Reputation: 5040
In a keras example on LSTM for modeling IMDB sequence data (https://github.com/fchollet/keras/blob/master/examples/imdb_lstm.py), there is an embedding layer before input into a LSTM layer:
model.add(Embedding(max_features,128)) #max_features=20000
model.add(LSTM(128))
What does the embedding layer really do? In this case, does that mean the length of the input sequence into the LSTM layer is 128? If so, can I write the LSTM layer as:
model.add(LSTM(128,input_shape=(128,1))
But it is also noted the input X_train
has subjected to pad_sequences
processing:
print('Pad sequences (samples x time)')
X_train = sequence.pad_sequences(X_train, maxlen=maxlen) #maxlen=80
X_test = sequence.pad_sequences(X_test, maxlen=maxlen) #maxlen=80
It seems the input sequence length is 80?
Upvotes: 6
Views: 14346
Reputation: 20969
Turns positive integers (indexes) into dense vectors of fixed size. eg. [[4], [20]] -> [[0.25, 0.1], [0.6, -0.2]]
Basically this transforms indexes (that represent which words your IMDB review contained) to a vector with the given size (in your case 128).
If you don't know what embeddings are in general, here is the wikipedia definition:
Word embedding is the collective name for a set of language modeling and feature learning techniques in natural language processing (NLP) where words or phrases from the vocabulary are mapped to vectors of real numbers in a low-dimensional space relative to the vocabulary size ("continuous space").

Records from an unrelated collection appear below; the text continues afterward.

-- Heat (R548)

/-- THERMAL_STOP (R548). -/
def thermalStop (c : Cart) (s : State) : State :=
  let s := modCart c (fun k => { k with hot := true, mute := true }) s
  match cartHub c with
  | some h => silent h s
  | none => s

/-- THERMAL_RECOVERY (R548). -/
def thermalRecovery (c : Cart) (s : State) : State :=
  if (s.carts[c]).hot then
    let s := modCart c (fun k => { k with hot := false }) s
    if (s.carts[c]).st = .silent ∨ (s.carts[c]).st = .cocoon then setState c .selftest s else s
  else s

-- Digests, votes and verdicts (R31, R433 to R437)

/-- DIGEST_WINDOW_CLOSE (R433): each lane in step sends its digest; `dev` alters it. -/
def windowClose (dev : Vector (BitVec 64) 3) (sent : Vector Bool 3) (s : State) : State :=
  { s with vote := { s.vote with
    acc := Vector.replicate 3 0, closed := true
    digest := (Vector.range 3).map fun i =>
      let l : Lane := ⟨i % 3, Nat.mod_lt _ (by decide)⟩
      if laneIn s l && sent[l] && !(s.carts[laneCart l]).mute && !s.tds.choked then some ((s.vote.acc[l]) ^^^ (dev[l])) else none } }

/-- A lane holds another to differ or to be silent (R434). -/
def objects (s : State) (y x : Lane) : Bool :=
  match s.vote.digest[y] with
  | some d => s.vote.digest[x] != some d
  | none => false

/-- The lanes that the lane vote names (R434). -/
def voteNames (s : State) : BitVec 3 :=
  (lanesIn s).foldl (fun m x => if 2 ≤ ((lanesIn s).filter fun y => y != x && objects s y x).length then putBit m x.val true else m) 0

/-- LANE_VOTE (R434): possible with three lanes in step. -/
def laneVote (s : State) : State :=
  if s.vote.closed then
    let ok := decide (3 ≤ laneCount s)
    { s with vote := { s.vote with named := if ok then voteNames s else 0, valid := ok, vtag := s.clk.tag.setWidth 16 } }
  else s

/-- The voted digest: the value held by at least two lanes in step (R435). -/
def votedDigest (s : State) : Option (BitVec 64) :=
  ((lanesIn s).filterMap fun l => s.vote.digest[l]).find? fun d => 2 ≤ ((lanesIn s).filter fun l => s.vote.digest[l] == some d).length

/-- The lanes in step whose digest is missing. -/
def missingLanes (s : State) : BitVec 3 :=
  (lanesIn s).foldl (fun m l => if (s.vote.digest[l]).isNone then putBit m l.val true else m) 0

/-- The lanes that a verdict names (R435). -/
def verdictNames (s : State) : BitVec 3 :=
  match votedDigest s with
  | some d => (lanesIn s).foldl (fun m l => if s.vote.digest[l] != some d then putBit m l.val true else m) 0
  | none => missingLanes s

/-- A custodian forms verdicts. -/
def judges (s : State) (h : Hub) : Bool := (s.cus[h]).st != .off && (s.cus[h]).st != .silent

/-- The verdict of one custodian; `wrong` flips what a faulty custodian names. [DEDUCED, log 71] -/
def formVerdict (h : Hub) (wrong : BitVec 3) (s : State) : State :=
  if judges s h then
    let mask := (lanesIn s).foldl (fun (m : BitVec 3) l => putBit m l.val true) 0
    let v := (verdictNames s ^^^ wrong) &&& mask
    let maj := (votedDigest s).isSome
    let s := if maj then s else count .cus h 4 (irq .cus h cusNoMaj s)
    { s with cus := vmod s.cus h fun u => { u with named := v, quiet := missingLanes s, noMaj := !maj, vtag := s.clk.tag.setWidth 16 } }
  else s

/-- The lane vote of the running cycle is valid. -/
def voteHolds (s : State) : Bool := s.vote.valid && s.vote.vtag == s.clk.tag.setWidth 16

/-- A custodian compares its verdict with its peer's and with the lane vote, and fences itself where it stands alone (R435).
[DEDUCED, log 71] -/
def compareVerdict (h : Hub) (s : State) : State :=
  if judges s h then
    let u := s.cus[h]
    let w := s.cus[other h]
    let peer := judges s (other h)
    let eq := peer && u.named == w.named
    let ev := voteHolds s && u.named == s.vote.named
    let s := countIf (peer && !eq) .cus h 2 (countIf (voteHolds s && !ev) .cus h 3 s)
    { s with cus := vmod s.cus h fun u => { u with agreePeer := eq, agreeVote := ev, equalRun := if eq then u.equalRun + 1 else 0 } }
  else s

/-- The custodian that differs from the lane vote and from its peer fences itself (R435). [DEDUCED, log 71] -/
def selfFence (h : Hub) (s : State) : State :=
  let u := s.cus[h]
  if u.st = .acting ∧ voteHolds s = true ∧ judges s (other h) = true ∧ u.agreePeer = false ∧ u.agreeVote = false then
    irq .cus h cusSelfFence { s with cus := vmod s.cus h fun u => { u with st := .selfFenced, readmit := false } }
  else s

/-- The lanes of a mask. -/
def lanesOf (m : BitVec 3) : List Lane := allLanes.filter fun l => m.getLsbD l.val

/-- What the custodians do (R435, R437): with fewer than three lanes in step no lane vote is possible, and a lane that is silent is fenced
on the verdict of both custodians, or excluded where one custodian alone acts. [DEDUCED, log 71] -/
def actVerdict (s : State) : State :=
  let both := (s.cus[(0 : Hub)]).st == .acting && (s.cus[(1 : Hub)]).st == .acting
  let any := (s.cus[(0 : Hub)]).st == .acting || (s.cus[(1 : Hub)]).st == .acting
  if !any then s
  else if voteHolds s then
    forEach (lanesOf s.vote.named) (fun l s =>
      fenceLane l (if (s.vote.digest[l]).isNone then 2 else 1) (cusEvent cusFence (some 0) s)) s
  else if laneCount s = 1 ∨ laneCount s = 2 then
    let quiet := missingLanes s
    let v0 := (s.cus[(0 : Hub)]).named
    let v1 := (s.cus[(1 : Hub)]).named
    if quiet = 0 ∧ (votedDigest s).isNone = true ∧ laneCount s = 2 then cellSs1 8 (cusEvent cusNoMaj (some 5) s)
    else if both then
      if v0 ≠ v1 then cellSs1 8 (cusEvent cusNoMaj (some 5) s)
      else if v0 ≠ 0 ∧ v0 = quiet then forEach (lanesOf quiet) (fun l s => fenceLane l 3 (cusEvent cusFence (some 1) s)) s
      else s
    else if quiet ≠ 0 then lanesLost { s with vote := { s.vote with excluded := s.vote.excluded ||| quiet } }
    else s
  else s

/-- IRQ_VOTE (R65): the voted `IRQ_STAT` of every cell-view page; a vector whose source rises sends its message (R66).
[DEDUCED, log 28] -/
def irqVote (s : State) : State :=
  let pages := (allPages.filter fun p => (pgRow p).cell).flatMap fun p => (List.range (pgRow p).count).map fun i => (p, i)
  if laneCount s = 0 then s
  else forEach pages (fun x s =>
    withRise x.1 x.2 (fun s => { s with
      link := { s.link with voted := Sparse.put 0 (regKey x.1 x.2 Reg.IRQ_STAT) (reg s x.1 x.2 Reg.IRQ_STAT) s.link.voted } }) s) s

Coming back to the other question you've asked:
In this case, does that means the length of the input sequence into the LSTM layer is 128?
not quite. For recurrent nets you'll have a time dimension and a feature dimension. 128 is your feature dimension, as in how many dimensions each embedding vector should have. The time dimension in your example is what is stored in maxlen
, which is used to generate the training sequences.
Whatever you supply as 128 to the LSTM layer is the actual number of output units of the LSTM.
Upvotes: 4